Material shown Start Marker

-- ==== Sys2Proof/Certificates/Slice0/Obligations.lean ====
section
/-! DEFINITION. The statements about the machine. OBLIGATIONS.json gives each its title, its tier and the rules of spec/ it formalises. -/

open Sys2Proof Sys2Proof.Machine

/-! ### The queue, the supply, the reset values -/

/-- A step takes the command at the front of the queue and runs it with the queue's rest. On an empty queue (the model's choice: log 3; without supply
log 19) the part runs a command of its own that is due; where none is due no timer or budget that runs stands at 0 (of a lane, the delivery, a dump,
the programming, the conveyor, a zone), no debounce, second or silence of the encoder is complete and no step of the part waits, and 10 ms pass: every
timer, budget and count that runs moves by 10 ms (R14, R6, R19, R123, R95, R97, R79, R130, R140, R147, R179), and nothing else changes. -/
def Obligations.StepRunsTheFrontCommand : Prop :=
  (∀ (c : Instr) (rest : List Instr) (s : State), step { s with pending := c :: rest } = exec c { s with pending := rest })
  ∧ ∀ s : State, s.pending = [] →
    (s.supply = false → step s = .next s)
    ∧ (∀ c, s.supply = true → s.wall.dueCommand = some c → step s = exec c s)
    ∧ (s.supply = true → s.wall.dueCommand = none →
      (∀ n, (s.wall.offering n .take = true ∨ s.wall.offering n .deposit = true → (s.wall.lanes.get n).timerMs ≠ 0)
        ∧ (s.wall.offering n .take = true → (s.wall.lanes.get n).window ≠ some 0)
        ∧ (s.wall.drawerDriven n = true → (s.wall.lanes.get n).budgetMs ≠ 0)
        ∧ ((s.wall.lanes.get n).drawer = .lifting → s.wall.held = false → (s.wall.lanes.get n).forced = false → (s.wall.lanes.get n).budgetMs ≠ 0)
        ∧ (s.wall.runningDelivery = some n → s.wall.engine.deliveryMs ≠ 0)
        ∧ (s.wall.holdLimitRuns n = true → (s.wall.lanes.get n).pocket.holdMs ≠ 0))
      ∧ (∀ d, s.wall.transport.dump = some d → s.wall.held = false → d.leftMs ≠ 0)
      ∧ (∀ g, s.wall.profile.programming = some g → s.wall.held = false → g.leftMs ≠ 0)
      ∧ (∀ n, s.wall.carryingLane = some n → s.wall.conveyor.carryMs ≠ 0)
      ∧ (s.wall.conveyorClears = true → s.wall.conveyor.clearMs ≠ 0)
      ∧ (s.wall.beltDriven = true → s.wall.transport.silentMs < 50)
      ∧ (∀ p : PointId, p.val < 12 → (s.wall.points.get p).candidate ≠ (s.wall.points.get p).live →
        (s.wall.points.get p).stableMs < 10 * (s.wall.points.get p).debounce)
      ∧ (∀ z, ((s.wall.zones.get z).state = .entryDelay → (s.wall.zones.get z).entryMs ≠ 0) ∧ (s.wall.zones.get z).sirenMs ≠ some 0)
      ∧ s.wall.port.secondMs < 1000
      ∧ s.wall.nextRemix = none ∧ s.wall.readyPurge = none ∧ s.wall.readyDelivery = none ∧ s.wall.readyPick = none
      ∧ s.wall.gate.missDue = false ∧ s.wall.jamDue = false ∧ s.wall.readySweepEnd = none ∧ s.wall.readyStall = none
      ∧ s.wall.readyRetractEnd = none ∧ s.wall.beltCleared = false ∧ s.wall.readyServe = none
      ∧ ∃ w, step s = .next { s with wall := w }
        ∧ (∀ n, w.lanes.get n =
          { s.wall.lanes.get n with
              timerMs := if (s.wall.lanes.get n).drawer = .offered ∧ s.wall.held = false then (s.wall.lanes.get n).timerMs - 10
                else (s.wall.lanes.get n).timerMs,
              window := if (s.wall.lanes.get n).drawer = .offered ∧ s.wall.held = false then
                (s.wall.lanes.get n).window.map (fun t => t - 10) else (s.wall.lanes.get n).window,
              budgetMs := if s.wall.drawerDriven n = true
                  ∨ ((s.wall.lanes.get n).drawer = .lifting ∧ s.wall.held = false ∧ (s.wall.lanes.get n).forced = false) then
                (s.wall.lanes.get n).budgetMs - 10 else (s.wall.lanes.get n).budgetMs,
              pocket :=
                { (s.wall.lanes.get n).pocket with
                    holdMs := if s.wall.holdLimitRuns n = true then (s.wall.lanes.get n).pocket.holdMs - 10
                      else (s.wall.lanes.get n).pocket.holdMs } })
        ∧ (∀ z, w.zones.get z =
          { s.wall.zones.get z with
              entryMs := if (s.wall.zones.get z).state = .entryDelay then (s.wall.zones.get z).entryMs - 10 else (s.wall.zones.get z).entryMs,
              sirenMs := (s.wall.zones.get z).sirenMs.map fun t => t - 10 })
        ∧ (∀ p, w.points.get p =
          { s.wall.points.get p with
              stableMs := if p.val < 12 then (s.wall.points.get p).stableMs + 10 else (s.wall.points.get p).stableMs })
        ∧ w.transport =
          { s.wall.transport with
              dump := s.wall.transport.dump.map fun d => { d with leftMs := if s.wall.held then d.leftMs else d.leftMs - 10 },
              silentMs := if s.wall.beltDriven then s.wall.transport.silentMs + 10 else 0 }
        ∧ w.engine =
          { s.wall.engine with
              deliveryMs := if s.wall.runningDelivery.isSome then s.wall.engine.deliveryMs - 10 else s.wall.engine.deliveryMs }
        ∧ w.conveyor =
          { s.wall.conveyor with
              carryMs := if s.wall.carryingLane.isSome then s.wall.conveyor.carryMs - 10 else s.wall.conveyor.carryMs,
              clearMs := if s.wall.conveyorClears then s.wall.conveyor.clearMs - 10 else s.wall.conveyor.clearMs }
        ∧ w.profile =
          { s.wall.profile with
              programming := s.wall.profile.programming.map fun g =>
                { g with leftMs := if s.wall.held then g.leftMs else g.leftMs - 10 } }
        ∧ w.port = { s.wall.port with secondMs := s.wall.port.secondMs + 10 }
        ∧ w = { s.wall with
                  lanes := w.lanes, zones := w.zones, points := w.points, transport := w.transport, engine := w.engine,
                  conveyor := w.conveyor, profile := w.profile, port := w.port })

Material shown End Marker
Material shown Start Marker

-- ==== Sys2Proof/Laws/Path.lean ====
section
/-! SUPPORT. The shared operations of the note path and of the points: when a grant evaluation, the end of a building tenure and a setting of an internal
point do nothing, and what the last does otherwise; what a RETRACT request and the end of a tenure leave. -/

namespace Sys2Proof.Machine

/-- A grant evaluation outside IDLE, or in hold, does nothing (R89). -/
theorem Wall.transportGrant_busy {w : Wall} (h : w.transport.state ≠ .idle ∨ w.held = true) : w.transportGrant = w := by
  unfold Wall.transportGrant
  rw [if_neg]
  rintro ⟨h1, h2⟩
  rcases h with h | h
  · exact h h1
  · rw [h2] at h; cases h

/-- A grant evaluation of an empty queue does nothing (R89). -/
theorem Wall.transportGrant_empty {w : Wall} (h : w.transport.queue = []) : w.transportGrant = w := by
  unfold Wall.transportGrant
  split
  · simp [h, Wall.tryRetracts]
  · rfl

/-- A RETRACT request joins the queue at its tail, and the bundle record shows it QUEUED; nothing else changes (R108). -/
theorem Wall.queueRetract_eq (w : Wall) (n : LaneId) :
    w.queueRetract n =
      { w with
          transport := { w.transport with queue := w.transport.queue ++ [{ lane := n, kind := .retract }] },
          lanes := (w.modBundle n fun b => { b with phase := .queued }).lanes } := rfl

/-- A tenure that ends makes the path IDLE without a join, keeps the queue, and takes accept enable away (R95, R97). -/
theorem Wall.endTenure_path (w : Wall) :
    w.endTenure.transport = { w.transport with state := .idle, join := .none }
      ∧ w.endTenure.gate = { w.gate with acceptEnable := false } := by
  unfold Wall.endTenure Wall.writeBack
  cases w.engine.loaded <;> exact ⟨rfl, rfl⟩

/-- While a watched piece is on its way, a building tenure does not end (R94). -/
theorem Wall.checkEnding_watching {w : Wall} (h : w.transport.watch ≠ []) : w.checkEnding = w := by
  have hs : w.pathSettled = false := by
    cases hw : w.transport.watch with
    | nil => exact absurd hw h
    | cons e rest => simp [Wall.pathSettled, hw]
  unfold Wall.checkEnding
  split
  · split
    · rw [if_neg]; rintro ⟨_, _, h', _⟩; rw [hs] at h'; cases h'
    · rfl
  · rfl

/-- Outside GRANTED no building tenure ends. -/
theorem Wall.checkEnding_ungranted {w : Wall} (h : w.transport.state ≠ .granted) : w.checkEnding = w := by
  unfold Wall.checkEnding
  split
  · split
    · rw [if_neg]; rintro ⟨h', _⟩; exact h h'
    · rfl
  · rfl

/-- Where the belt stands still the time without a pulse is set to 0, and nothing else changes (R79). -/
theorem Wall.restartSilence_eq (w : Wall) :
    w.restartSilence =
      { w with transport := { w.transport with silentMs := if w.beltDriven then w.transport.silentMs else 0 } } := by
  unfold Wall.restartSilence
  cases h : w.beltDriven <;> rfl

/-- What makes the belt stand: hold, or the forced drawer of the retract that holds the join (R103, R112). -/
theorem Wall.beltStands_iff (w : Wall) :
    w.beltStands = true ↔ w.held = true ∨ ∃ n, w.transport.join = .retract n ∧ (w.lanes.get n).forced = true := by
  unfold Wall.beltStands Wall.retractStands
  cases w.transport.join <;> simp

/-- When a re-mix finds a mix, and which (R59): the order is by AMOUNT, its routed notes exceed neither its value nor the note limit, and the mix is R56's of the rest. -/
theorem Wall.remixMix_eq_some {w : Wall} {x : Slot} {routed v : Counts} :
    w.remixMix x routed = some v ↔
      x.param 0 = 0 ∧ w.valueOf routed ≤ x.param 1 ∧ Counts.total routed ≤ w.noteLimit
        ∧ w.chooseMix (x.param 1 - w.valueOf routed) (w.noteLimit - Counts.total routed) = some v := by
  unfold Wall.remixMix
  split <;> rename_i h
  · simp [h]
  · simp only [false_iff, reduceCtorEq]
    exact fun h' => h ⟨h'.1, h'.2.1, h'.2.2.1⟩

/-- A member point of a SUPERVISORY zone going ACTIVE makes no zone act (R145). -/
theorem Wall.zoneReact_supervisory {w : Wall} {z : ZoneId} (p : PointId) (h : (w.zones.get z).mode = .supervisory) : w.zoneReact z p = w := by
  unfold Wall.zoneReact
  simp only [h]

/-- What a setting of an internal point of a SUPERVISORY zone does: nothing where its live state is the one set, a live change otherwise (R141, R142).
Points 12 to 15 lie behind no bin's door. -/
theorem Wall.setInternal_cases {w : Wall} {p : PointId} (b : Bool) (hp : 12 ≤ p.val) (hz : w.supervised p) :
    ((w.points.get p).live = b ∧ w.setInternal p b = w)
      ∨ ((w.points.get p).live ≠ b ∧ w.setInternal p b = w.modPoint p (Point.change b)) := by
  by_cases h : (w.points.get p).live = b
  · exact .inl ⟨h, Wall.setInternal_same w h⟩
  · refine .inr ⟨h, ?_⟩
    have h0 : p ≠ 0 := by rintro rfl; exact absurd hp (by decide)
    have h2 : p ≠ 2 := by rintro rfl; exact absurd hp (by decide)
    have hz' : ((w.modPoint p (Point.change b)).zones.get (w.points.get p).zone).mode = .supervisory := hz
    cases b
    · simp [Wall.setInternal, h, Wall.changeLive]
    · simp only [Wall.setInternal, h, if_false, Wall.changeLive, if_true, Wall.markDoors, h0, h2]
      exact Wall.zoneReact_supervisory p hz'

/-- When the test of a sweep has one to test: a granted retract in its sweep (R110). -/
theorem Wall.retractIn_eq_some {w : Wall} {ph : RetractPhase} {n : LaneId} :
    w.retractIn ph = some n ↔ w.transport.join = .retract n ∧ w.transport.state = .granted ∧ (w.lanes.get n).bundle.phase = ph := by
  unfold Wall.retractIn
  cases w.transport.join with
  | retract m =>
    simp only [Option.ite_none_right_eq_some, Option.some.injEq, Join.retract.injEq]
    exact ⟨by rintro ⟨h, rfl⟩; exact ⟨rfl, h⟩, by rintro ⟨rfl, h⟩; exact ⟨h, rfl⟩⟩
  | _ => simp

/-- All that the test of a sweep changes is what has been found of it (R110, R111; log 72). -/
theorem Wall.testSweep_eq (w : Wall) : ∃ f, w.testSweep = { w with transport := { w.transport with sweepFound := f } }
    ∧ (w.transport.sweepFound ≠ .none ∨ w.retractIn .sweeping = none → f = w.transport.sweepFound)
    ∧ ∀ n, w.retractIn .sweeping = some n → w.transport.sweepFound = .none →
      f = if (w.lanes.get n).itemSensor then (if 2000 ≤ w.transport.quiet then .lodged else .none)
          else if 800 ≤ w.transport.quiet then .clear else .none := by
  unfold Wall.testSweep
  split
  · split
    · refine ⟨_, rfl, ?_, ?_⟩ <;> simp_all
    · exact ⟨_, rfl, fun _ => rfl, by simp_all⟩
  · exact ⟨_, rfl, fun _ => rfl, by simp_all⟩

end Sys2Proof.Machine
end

Material shown End Marker
Material shown Start Marker

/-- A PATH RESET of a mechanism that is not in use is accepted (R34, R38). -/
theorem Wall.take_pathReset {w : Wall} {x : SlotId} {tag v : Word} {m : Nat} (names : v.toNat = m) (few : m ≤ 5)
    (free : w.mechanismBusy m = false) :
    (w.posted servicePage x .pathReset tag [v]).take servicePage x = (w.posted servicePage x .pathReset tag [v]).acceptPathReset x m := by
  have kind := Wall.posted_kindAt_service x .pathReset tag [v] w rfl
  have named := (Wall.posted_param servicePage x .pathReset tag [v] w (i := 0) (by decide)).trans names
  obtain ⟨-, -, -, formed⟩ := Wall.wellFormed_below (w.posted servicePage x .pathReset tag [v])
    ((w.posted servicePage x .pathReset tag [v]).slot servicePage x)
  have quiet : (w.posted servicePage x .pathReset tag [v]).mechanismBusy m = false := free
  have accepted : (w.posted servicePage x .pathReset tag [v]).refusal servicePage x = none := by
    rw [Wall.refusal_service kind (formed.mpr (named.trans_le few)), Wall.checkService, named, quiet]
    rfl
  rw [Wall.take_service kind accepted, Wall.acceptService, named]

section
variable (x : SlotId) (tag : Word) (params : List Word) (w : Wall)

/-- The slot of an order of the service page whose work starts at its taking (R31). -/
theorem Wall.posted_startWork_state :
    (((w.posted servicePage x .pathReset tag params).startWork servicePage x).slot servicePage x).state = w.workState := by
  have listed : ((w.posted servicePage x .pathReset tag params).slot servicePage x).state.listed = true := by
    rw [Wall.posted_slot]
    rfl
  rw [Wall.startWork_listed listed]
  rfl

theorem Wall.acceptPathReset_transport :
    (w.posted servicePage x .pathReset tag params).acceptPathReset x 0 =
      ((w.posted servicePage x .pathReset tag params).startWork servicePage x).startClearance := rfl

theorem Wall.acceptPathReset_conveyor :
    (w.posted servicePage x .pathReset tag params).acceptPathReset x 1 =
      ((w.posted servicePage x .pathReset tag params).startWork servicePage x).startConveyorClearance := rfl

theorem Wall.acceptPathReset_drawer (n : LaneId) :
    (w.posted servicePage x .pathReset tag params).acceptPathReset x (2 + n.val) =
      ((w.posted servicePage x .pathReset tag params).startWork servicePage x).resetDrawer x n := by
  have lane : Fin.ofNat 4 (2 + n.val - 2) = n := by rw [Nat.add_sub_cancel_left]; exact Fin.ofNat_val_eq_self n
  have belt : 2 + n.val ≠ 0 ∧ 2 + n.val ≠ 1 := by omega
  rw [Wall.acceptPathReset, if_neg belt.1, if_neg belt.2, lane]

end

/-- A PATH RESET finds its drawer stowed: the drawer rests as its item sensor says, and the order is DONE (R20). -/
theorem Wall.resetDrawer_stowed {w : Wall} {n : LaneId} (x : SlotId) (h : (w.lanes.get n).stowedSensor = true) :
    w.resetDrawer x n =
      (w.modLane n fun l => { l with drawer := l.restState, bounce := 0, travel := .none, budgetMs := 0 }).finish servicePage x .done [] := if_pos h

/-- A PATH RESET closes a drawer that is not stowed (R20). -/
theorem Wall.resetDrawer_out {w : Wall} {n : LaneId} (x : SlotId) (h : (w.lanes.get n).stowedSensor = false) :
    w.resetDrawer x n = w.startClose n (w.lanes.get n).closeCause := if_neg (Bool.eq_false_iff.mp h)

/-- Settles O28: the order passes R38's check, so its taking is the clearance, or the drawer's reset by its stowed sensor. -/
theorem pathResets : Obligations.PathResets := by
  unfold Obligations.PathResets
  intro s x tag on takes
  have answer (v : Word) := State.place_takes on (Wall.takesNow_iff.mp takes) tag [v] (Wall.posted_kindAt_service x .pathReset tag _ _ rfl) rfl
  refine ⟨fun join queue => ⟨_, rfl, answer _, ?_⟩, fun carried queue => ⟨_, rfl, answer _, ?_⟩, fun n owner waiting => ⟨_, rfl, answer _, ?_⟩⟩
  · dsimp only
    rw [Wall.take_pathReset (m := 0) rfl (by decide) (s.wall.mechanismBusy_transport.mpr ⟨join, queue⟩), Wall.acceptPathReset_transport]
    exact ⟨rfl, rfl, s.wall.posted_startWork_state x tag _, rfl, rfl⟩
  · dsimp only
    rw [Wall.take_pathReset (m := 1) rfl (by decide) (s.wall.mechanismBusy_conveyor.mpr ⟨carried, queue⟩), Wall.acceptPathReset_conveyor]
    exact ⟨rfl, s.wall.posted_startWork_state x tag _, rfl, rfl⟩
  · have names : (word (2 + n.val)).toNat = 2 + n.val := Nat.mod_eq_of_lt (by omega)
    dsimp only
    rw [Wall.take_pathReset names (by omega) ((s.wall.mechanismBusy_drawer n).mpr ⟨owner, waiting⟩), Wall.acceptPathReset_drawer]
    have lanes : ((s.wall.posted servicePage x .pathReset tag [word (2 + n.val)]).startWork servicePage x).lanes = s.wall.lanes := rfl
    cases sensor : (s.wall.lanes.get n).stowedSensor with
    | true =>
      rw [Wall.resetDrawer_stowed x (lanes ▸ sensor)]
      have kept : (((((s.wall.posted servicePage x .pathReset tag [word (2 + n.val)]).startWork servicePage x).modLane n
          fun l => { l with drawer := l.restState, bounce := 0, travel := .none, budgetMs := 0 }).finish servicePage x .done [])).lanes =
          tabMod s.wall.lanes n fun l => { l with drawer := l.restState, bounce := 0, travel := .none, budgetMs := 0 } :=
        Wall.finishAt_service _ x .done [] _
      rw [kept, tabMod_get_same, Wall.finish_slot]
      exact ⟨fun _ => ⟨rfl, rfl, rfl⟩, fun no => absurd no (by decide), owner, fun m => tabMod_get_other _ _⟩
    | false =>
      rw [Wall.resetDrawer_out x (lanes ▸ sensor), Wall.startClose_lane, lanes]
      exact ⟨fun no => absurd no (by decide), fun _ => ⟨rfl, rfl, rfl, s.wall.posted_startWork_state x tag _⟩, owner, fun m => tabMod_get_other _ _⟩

Material shown End Marker

Transcribe the records above from the line holding "-- ==== Sys2Proof/Certificates/Slice0/Obligations.lean" down to the line holding "3; without supply", inclusive, without adding anything.

◆ Response box ◆
-- ==== Sys2Proof/Certificates/Slice0/Obligations.lean ====
section
/-! DEFINITION. The statements about the machine. OBLIGATIONS.json gives each its title, its tier and the rules of spec/ it formalises. -/

open Sys2Proof Sys2Proof.Machine

/-! ### The queue, the supply, the reset values -/

/-- A step takes the command at the front of the queue and runs it with the queue's rest. On an empty queue (the model's choice: log 3; without supply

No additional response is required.